#### PROBLEM TO WORK ON
I would like every record below transcribed exactly as it is.

(Saved data entries)
----
/-! ## Every command but two -/

/-- No command but WRITE_SHIFT_CALL and a power-on reset changes the shift call (R90). -/
theorem exec_callKept {c : Instr} {s t : State} (hw : c ≠ .writeShiftCall) (hp : c ≠ .powerOnReset)
    (h : exec c s = .next t) : CallKept s t := by
  cases c with
  | powerOnReset => exact absurd rfl hp
  | writeShiftCall => exact absurd rfl hw
  | readStatus => cases h; exact State.runRequest_callKept readStatus_callKept s _ _
  | readBay => cases h; exact State.runRequest_callKept readBay_callKept s _ _
  | readTable => cases h; exact State.runRequest_callKept readTable_callKept s _ _
  | writeProfileHead => cases h; exact State.runRequest_callKept writeProfileHead_callKept s _ _
  | writeProfileStep => cases h; exact State.runRequest_callKept writeProfileStep_callKept s _ _
  | writeRegistry => cases h; exact State.runRequest_callKept writeRegistry_callKept s _ _
  | writeBayConfig => cases h; exact State.runRequest_callKept writeBayConfig_callKept s _ _
  | writeRelayMap => cases h; exact State.runRequest_callKept writeRelayMap_callKept s _ _
  | writeAlarmMap => cases h; exact State.runRequest_callKept writeAlarmMap_callKept s _ _
  | setBudget => cases h; exact State.runRequest_callKept setBudget_callKept s _ _
  | startService => cases h; exact State.runRequest_callKept startServiceRequest_callKept s _ _
  | stopService => cases h; exact State.runRequest_callKept stopServiceRequest_callKept s _ _
  | releaseRequest => cases h; exact State.runRequest_callKept releaseRequest_callKept s _ _
  | cancelRelease => cases h; exact State.runRequest_callKept cancelRelease_callKept s _ _
  | releaseBay => cases h; exact State.runRequest_callKept releaseBay_callKept s _ _
  | bayReset => cases h; exact State.runRequest_callKept bayResetRequest_callKept s _ _
  | ackConditions => cases h; exact State.runRequest_callKept ackConditions_callKept s _ _
  | resume => cases h; exact State.runRequest_callKept resumeRequest_callKept s _ _
  | restart => cases h; exact State.runRequest_callKept restartRequest_callKept s _ _
  | serviceFrame => cases h; exact State.runRequest_callKept serviceFrame_callKept s _ _
  | unknownKindFrame => exact execUnknownKindFrame_callKept h
  | depotFrameComplete char => exact execDepotFrameComplete_callKept h
  | depotLinkIdle => exact execDepotLinkIdle_callKept h
  | depotRxFramingFault => exact execDepotRxFramingFault_callKept h
  | depotRxBadLength char => exact execDepotRxBadLength_callKept h
  | depotTxFrameStart => cases h; exact CallKept.ite ⟨rfl⟩
  | depotTxFrameDone => exact execDepotTxFrameDone_callKept h
  | bayLineTxStart => exact execBayLineTxStart_callKept h
  | bayLineTxComplete => exact execBayLineTxComplete_callKept h
  | arbitrationLost => exact execArbitrationLost_callKept h
  | transmitError => exact execTransmitError_callKept h
  | bayLineFrameEnd chars fault => cases h; exact s.frameEnd_callKept chars fault
  | lineIdleFound => exact execLineIdleFound_callKept h
  | lineDominantTimeout => cases h; exact CallKept.ite s.startRecovery_callKept
  | lrsPulseReading dominant => exact execLrsPulseReading_callKept h
  | nextRecoveryAttempt => cases h; exact CallKept.ite s.startRecovery_callKept
  | refreshDue b =>
    cases h
    exact CallKept.ite ((s.modBlc_callKept _).trans (State.requestSingle_quiet _ _).callKept)
  | segment0 => exact exec_command_callKept (.segment0 0) h
  | groupSegment => exact exec_command_callKept (.group 0) h
  | stageReport => exact exec_command_callKept (.stage 0) h
  | latchReport => exact exec_command_callKept (.latch 0) h
  | meterReport => exact exec_command_callKept .meter h
  | dockServiceFrame => exact exec_command_callKept (.service 0) h
  | ignoredFrame => exact exec_command_callKept .ignored h
  | allocationTick => cases h; exact s.askRound_quiet.callKept
  | stepTimeAdvance => cases h; exact s.advanceStepTimes_calm.callKept
  | stepTimeout b => cases h; exact CallKept.ite (s.timeoutStep_calm b).callKept
  | identifyingDeadline b => cases h; exact CallKept.ite (s.raise_enterState_callKept _ _ _ _)
  | checkDeadline b => cases h; exact CallKept.ite (s.raise_enterState_callKept _ _ _ _)
  | longCoolTimeout b =>
    cases h
    exact CallKept.ite ((s.modBay_calm b _).trans (State.raise_quiet _ _ _).calm).callKept
  | noDataSet b => cases h; exact CallKept.ite (s.setNoData_calm b).callKept
  | noDataEscalation b => cases h; exact CallKept.ite (s.raise_enterState_callKept _ _ _ _)
  | unlatchDeadline b => exact execUnlatchDeadline_callKept h
  | pickupDeadline b => exact execPickupDeadline_callKept h
  | relatchDeadline b => exact execRelatchDeadline_callKept h
  | waitLimitExpiry tag => exact execWaitLimitExpiry_callKept h
  | meterSilentBegin => cases h; exact CallKept.ite s.beginMeterSilent_callKept
  | xstopAsserted => exact execXstopAsserted_callKept h
  | xstopReleased => exact execXstopReleased_callKept h
  | startBitRecognised => cases h; exact CallKept.ite (s.modBlc_callKept _)
  | depotRxCharacter char => exact execDepotRxCharacter_callKept h

/-! ## WRITE_SHIFT_CALL -/

/-- The shift call that a WRITE_SHIFT_CALL carries, each count clamped (R90). -/
def callOfPayload (p : List Byte) : Table 8 Nat := Table.ofFn fun k => min 16 (field p k.val 1)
----
#### RESULT BELOW
/-! ## Every command but two -/

/-- No command but WRITE_SHIFT_CALL and a power-on reset changes the shift call (R90). -/
theorem exec_callKept {c : Instr} {s t : State} (hw : c ≠ .writeShiftCall) (hp : c ≠ .powerOnReset)
    (h : exec c s = .next t) : CallKept s t := by
  cases c with
  | powerOnReset => exact absurd rfl hp
  | writeShiftCall => exact absurd rfl hw
  | readStatus => cases h; exact State.runRequest_callKept readStatus_callKept s _ _
  | readBay => cases h; exact State.runRequest_callKept readBay_callKept s _ _
  | readTable => cases h; exact State.runRequest_callKept readTable_callKept s _ _
  | writeProfileHead => cases h; exact State.runRequest_callKept writeProfileHead_callKept s _ _
  | writeProfileStep => cases h; exact State.runRequest_callKept writeProfileStep_callKept s _ _
  | writeRegistry => cases h; exact State.runRequest_callKept writeRegistry_callKept s _ _
  | writeBayConfig => cases h; exact State.runRequest_callKept writeBayConfig_callKept s _ _
  | writeRelayMap => cases h; exact State.runRequest_callKept writeRelayMap_callKept s _ _
  | writeAlarmMap => cases h; exact State.runRequest_callKept writeAlarmMap_callKept s _ _
  | setBudget => cases h; exact State.runRequest_callKept setBudget_callKept s _ _
  | startService => cases h; exact State.runRequest_callKept startServiceRequest_callKept s _ _
  | stopService => cases h; exact State.runRequest_callKept stopServiceRequest_callKept s _ _
  | releaseRequest => cases h; exact State.runRequest_callKept releaseRequest_callKept s _ _
  | cancelRelease => cases h; exact State.runRequest_callKept cancelRelease_callKept s _ _
  | releaseBay => cases h; exact State.runRequest_callKept releaseBay_callKept s _ _
  | bayReset => cases h; exact State.runRequest_callKept bayResetRequest_callKept s _ _
  | ackConditions => cases h; exact State.runRequest_callKept ackConditions_callKept s _ _
  | resume => cases h; exact State.runRequest_callKept resumeRequest_callKept s _ _
  | restart => cases h; exact State.runRequest_callKept restartRequest_callKept s _ _
  | serviceFrame => cases h; exact State.runRequest_callKept serviceFrame_callKept s _ _
  | unknownKindFrame => exact execUnknownKindFrame_callKept h
  | depotFrameComplete char => exact execDepotFrameComplete_callKept h
  | depotLinkIdle => exact execDepotLinkIdle_callKept h
  | depotRxFramingFault => exact execDepotRxFramingFault_callKept h
  | depotRxBadLength char => exact execDepotRxBadLength_callKept h
  | depotTxFrameStart => cases h; exact CallKept.ite ⟨rfl⟩
  | depotTxFrameDone => exact execDepotTxFrameDone_callKept h
  | bayLineTxStart => exact execBayLineTxStart_callKept h
  | bayLineTxComplete => exact execBayLineTxComplete_callKept h
  | arbitrationLost => exact execArbitrationLost_callKept h
  | transmitError => exact execTransmitError_callKept h
  | bayLineFrameEnd chars fault => cases h; exact s.frameEnd_callKept chars fault
  | lineIdleFound => exact execLineIdleFound_callKept h
  | lineDominantTimeout => cases h; exact CallKept.ite s.startRecovery_callKept
  | lrsPulseReading dominant => exact execLrsPulseReading_callKept h
  | nextRecoveryAttempt => cases h; exact CallKept.ite s.startRecovery_callKept
  | refreshDue b =>
    cases h
    exact CallKept.ite ((s.modBlc_callKept _).trans (State.requestSingle_quiet _ _).callKept)
  | segment0 => exact exec_command_callKept (.segment0 0) h
  | groupSegment => exact exec_command_callKept (.group 0) h
  | stageReport => exact exec_command_callKept (.stage 0) h
  | latchReport => exact exec_command_callKept (.latch 0) h
  | meterReport => exact exec_command_callKept .meter h
  | dockServiceFrame => exact exec_command_callKept (.service 0) h
  | ignoredFrame => exact exec_command_callKept .ignored h
  | allocationTick => cases h; exact s.askRound_quiet.callKept
  | stepTimeAdvance => cases h; exact s.advanceStepTimes_calm.callKept
  | stepTimeout b => cases h; exact CallKept.ite (s.timeoutStep_calm b).callKept
  | identifyingDeadline b => cases h; exact CallKept.ite (s.raise_enterState_callKept _ _ _ _)
  | checkDeadline b => cases h; exact CallKept.ite (s.raise_enterState_callKept _ _ _ _)
  | longCoolTimeout b =>
    cases h
    exact CallKept.ite ((s.modBay_calm b _).trans (State.raise_quiet _ _ _).calm).callKept
  | noDataSet b => cases h; exact CallKept.ite (s.setNoData_calm b).callKept
  | noDataEscalation b => cases h; exact CallKept.ite (s.raise_enterState_callKept _ _ _ _)
  | unlatchDeadline b => exact execUnlatchDeadline_callKept h
  | pickupDeadline b => exact execPickupDeadline_callKept h
  | relatchDeadline b => exact execRelatchDeadline_callKept h
  | waitLimitExpiry tag => exact execWaitLimitExpiry_callKept h
  | meterSilentBegin => cases h; exact CallKept.ite s.beginMeterSilent_callKept
  | xstopAsserted => exact execXstopAsserted_callKept h
  | xstopReleased => exact execXstopReleased_callKept h
  | startBitRecognised => cases h; exact CallKept.ite (s.modBlc_callKept _)
  | depotRxCharacter char => exact execDepotRxCharacter_callKept h

/-! ## WRITE_SHIFT_CALL -/

/-- The shift call that a WRITE_SHIFT_CALL carries, each count clamped (R90). -/
def callOfPayload (p : List Byte) : Table 8 Nat := Table.ofFn fun k => min 16 (field p k.val 1)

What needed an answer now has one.